Appendix A. Mathematical Model

Appendix A.1. Sets and Indices

$E$ : set of maintenance tasks (each task e is located at facility $L_{e}$ ).
$R$ : set of technicians.
For each $r \in R$ , define artificial depot nodes $o_{r}$ (start) and $d_{r}$ (end).
Let $V_{r} : = {o_{r}, d_{r}} \cup E$ denote the node set for technician r.

Appendix A.2. Parameters

Task windows: feasible $[w_{e}^{s t a r t}, w_{e}^{e n d}]$ ; predicted failure window $[b_{e}^{s t a r t}, b_{e}^{e n d}]$ .
Technician availability: $[a_{r}^{s t a r t}, a_{r}^{e n d}]$ .
Travel times: $τ_{i, j}$ for $i, j \in E \cup {o_{r}, d_{r}}$ ; processing times $t_{e}$ .
Costs: activation $d_{r}$ , hourly $c_{r}$ , risk rate $ρ_{e}$ , lateness rate $λ_{e}$ .
Skills: each task e requires skill $p_{e}$ ; technician r has skill set $q_{r}$ .
Big-M constant M.

Appendix A.3. Decision Variables

$x_{e, r} \in {0, 1}$ : 1 if task e is assigned to technician r.
$y_{r} \in {0, 1}$ : 1 if technician r is activated.
$z_{i, j, r} \in {0, 1}$ : 1 if technician r travels from i to j, for $i, j \in V_{r}$ .
$S_{e} \geq 0$ : start time of task e.
$σ_{r}, ω_{r} \geq 0$ : route start/end times of technician r.
$u_{e}, h_{e}, l_{e} \geq 0$ : auxiliary for risk exposure ( $u_{e}$ ), capped exposure ( $h_{e}$ ), and lateness ( $l_{e}$ ).

Appendix A.4. Objective

min \sum_{r \in R} d_{r} y_{r} + \sum_{r \in R} c_{r} (ω_{r} - σ_{r}) + \sum_{e \in E} ρ_{e} h_{e} + \sum_{e \in E} λ_{e} l_{e}

Appendix A.5. Constraints

Assignment and activation.

\sum_{r : p_{e} \in q_{r}} x_{e, r} = 1 \forall e \in E

y_{r} \geq x_{e, r} \forall r \in R, \forall e \in E

Optionally enforce non-empty route when activated:

\sum_{e \in E} x_{e, r} \geq y_{r} \forall r \in R .

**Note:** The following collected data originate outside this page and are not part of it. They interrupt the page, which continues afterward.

/-- An accepted byte of the request is one byte fewer to transmit (R174). -/
theorem txAcceptStep_runsOn : ∃ t, txAcceptStep s = .ok t ∧ RunsOn 0 s t := by
  by_cases hp : s.phase = .tx
  · have hpolls := hs.idlePolls_lt_thr hb
    obtain ⟨⟨-, -, -, -, -, -, hcap⟩, -, htx, -⟩ := hs
    obtain ⟨hidx, -⟩ := htx hp
    obtain ⟨b, d, hread, -⟩ := fbRead_total (i := s.txIdx) s (by rw [Config.fbCap]; omega)
    have haccept := txAcceptStep_of_read hp hread
    refine ⟨_, haccept, .inr ⟨(congrArg Status.busy (txAcceptStep_status haccept)).trans hb, ?_⟩⟩
    refine Nat.le_of_succ_le (pollsLeft_lt_of_byte ?_ ?_ hpolls)
    · split <;> rfl
    · rw [bytesLeft_tx hp]
      split
      · rw [bytesLeft_enterRx]
        omega
      · rw [bytesLeft_queueByte (s := { s with draws := d }) hp]
        dsimp only
        omega
  · exact ⟨s, txAcceptStep_of_ne_tx hp, .unchanged hb rfl rfl⟩

/-- Every step of an agent answers, and a poll uses up one of the polls left. -/
theorem act_runsOn {e : Event} (he : e.isAgent = true) :
    ∃ t, act e s = .next t ∧ RunsOn ([e].count .pollTick) s t := by
  have hhost (hhost : e.isHost = true) : ∃ t, act e s = .next t ∧ RunsOn 0 s t := by
    obtain ⟨v, af, rj, ht⟩ := hostCannotDisturbARunningTransact s e hhost hb
    exact ⟨_, ht, .unchanged hb rfl rfl⟩
  cases e with
  | op w =>
    cases w with
    | host w => exact hhost rfl
    | wire b =>
      rw [act_op, runOp_wire]
      rcases transmitOpcode_cases b s with ⟨-, -, haccept⟩ | hnone
      · obtain ⟨t, ht, hruns⟩ := txAcceptStep_runsOn hs hb
        exact ⟨t, by rw [haccept, ht, toOutcome], hruns⟩
      · exact ⟨s, by rw [hnone, toOutcome], .unchanged hb rfl rfl⟩
  | access a => exact hhost rfl
  | arrive bs => exact ⟨_, rfl, .unchanged hb rfl rfl⟩
  | drain =>
    exact ⟨_, rfl, .unchanged hb (congrArg Status.busy (drain_status s)) (pollsLeft_drain s)⟩
  | txAccept =>
    obtain ⟨t, ht, hruns⟩ := txAcceptStep_runsOn hs hb
    exact ⟨t, by rw [act_txAccept, ht, toOutcome], hruns⟩
  | pollTick =>
    obtain ⟨t, ht, hruns⟩ := pollTickStep_runsOn hs hb
    exact ⟨t, by rw [act_pollTick, ht, toOutcome], hruns⟩
  | ioFail after =>
    obtain ⟨-, hended⟩ := ioFailureEndsARunningTransact s after
    exact ⟨_, hended (hs.running_of_busy hb), .inl ⟨rfl, rfl⟩⟩
  | reset => cases he

end

/-- With at least as many polls in the schedule as are left, one of them ends the TRANSACT. -/
theorem completes_of_pollsLeft_le {E : List Event} {s : State} (hs : Inv s)
    (hb : s.status.busy = true) (hE : ∀ e ∈ E, e.isAgent = true)
    (hpolls : pollsLeft s ≤ E.count .pollTick) :
    ∃ k t, k ≤ E.length ∧ runEvents (E.take k) s = .next t ∧ t.status.busy = false ∧
      t.status.done = true := by
  induction E generalizing s with
  | nil =>
    have hleft : 0 < pollsLeft s :=
      Nat.add_pos_right _ (Nat.sub_pos_of_lt (hs.idlePolls_lt_thr hb))
    rw [List.count_nil] at hpolls
    omega
  | cons e E ih =>
    obtain ⟨u, hu, hruns⟩ := act_runsOn hs hb (hE e List.mem_cons_self)
    have hrun (k : Nat) : runEvents ((e :: E).take (k + 1)) s = runEvents (E.take k) u := by
      rw [List.take_succ_cons, runEvents_cons hu]
    rcases hruns with ⟨hidle, hdone⟩ | ⟨hbusy, hless⟩
    · exact ⟨1, u, Nat.succ_le_succ (Nat.zero_le _), hrun 0, hidle, hdone⟩
    · have hcount : (e :: E).count .pollTick = [e].count .pollTick + E.count .pollTick :=
        List.count_append (l₁ := [e])
      obtain ⟨k, t, hk, hrest, hend⟩ := ih (hs.act hu) hbusy
        (fun x hx => hE x (List.mem_cons_of_mem e hx)) (by omega)
      exact ⟨k + 1, t, Nat.succ_le_succ hk, (hrun k).trans hrest, hend⟩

Flow balance and linking z with x.

For each technician r:

\sum_{j \in V_{r}} z_{o_{r}, j, r} = y_{r}, \sum_{i \in V_{r}} z_{i, d_{r}, r} = y_{r} .

For each task e and technician r:

\sum_{j \in V_{r}} z_{e, j, r} = x_{e, r}, \sum_{i \in V_{r}} z_{i, e, r} = x_{e, r} .

Task and technician time windows (with big-M linking).

w_{e}^{s t a r t} \leq S_{e} \leq w_{e}^{e n d} - t_{e} \forall e \in E

S_{e} \geq a_{r}^{s t a r t} - M (1 - x_{e, r}), S_{e} \leq a_{r}^{e n d} - t_{e} + M (1 - x_{e, r}) \forall e, r .

Route timing and precedence (arc-conditional).

For any arc

(i, j)

used by r with

i, j \in E

:

S_{j} \geq S_{i} + t_{i} + τ_{i, j} - M (1 - z_{i, j, r}) .

From start depot to first task:

S_{e} \geq σ_{r} + τ_{o_{r}, e} - M (1 - z_{o_{r}, e, r}) \forall e, r .

From last task to end depot:

ω_{r} \geq S_{e} + t_{e} + τ_{e, d_{r}} - M (1 - z_{e, d_{r}, r}) \forall e, r .

Bounds linking route times to activation (no overtime):

a_{r}^{s t a r t} y_{r} \leq σ_{r} \leq a_{r}^{e n d} + M (1 - y_{r}), ω_{r} \geq σ_{r}, ω_{r} \leq a_{r}^{e n d} + M (1 - y_{r}) .

Risk exposure (capped) and lateness.

Define pre-late exposure and lateness (positive parts):

u_{e} \geq S_{e} - b_{e}^{s t a r t}, u_{e} \geq 0 \forall e,

l_{e} \geq S_{e} - b_{e}^{e n d}, l_{e} \geq 0 \forall e .

Link and cap risk exposure strictly within the failure window:

h_{e} \geq u_{e} - l_{e}, h_{e} \leq u_{e}, h_{e} \leq b_{e}^{e n d} - b_{e}^{s t a r t}, h_{e} \leq (b_{e}^{e n d} - b_{e}^{s t a r t}) - l_{e}, h_{e} \geq 0 \forall e .

This formulation establishes a link between z and x through task-level flow balance. It ensures the commencement and termination of depot operations, adheres to time constraints defined by large-M activation links, and prevents overlaps through arc-conditional precedence. Furthermore, it separates and limits risk exposure associated with lateness. Positive travel and service times, coupled with arc-conditional precedence, effectively prevent the recurrence of cycles.

Appendix B. Software Architecture

This appendix outlines the software architecture realizing the hybrid GA + DRL framework.

Appendix B.1. Domain and Scheduling Model

“Equipment”, “Technician”, and “Facility”: classes represent immutable domain entities.
“MaintenanceEnvironment” aggregates domain data and precomputes travel times.
“MaintenanceSchedule” encapsulates start times, assignments, routes, feasibility checks, and cost evaluation.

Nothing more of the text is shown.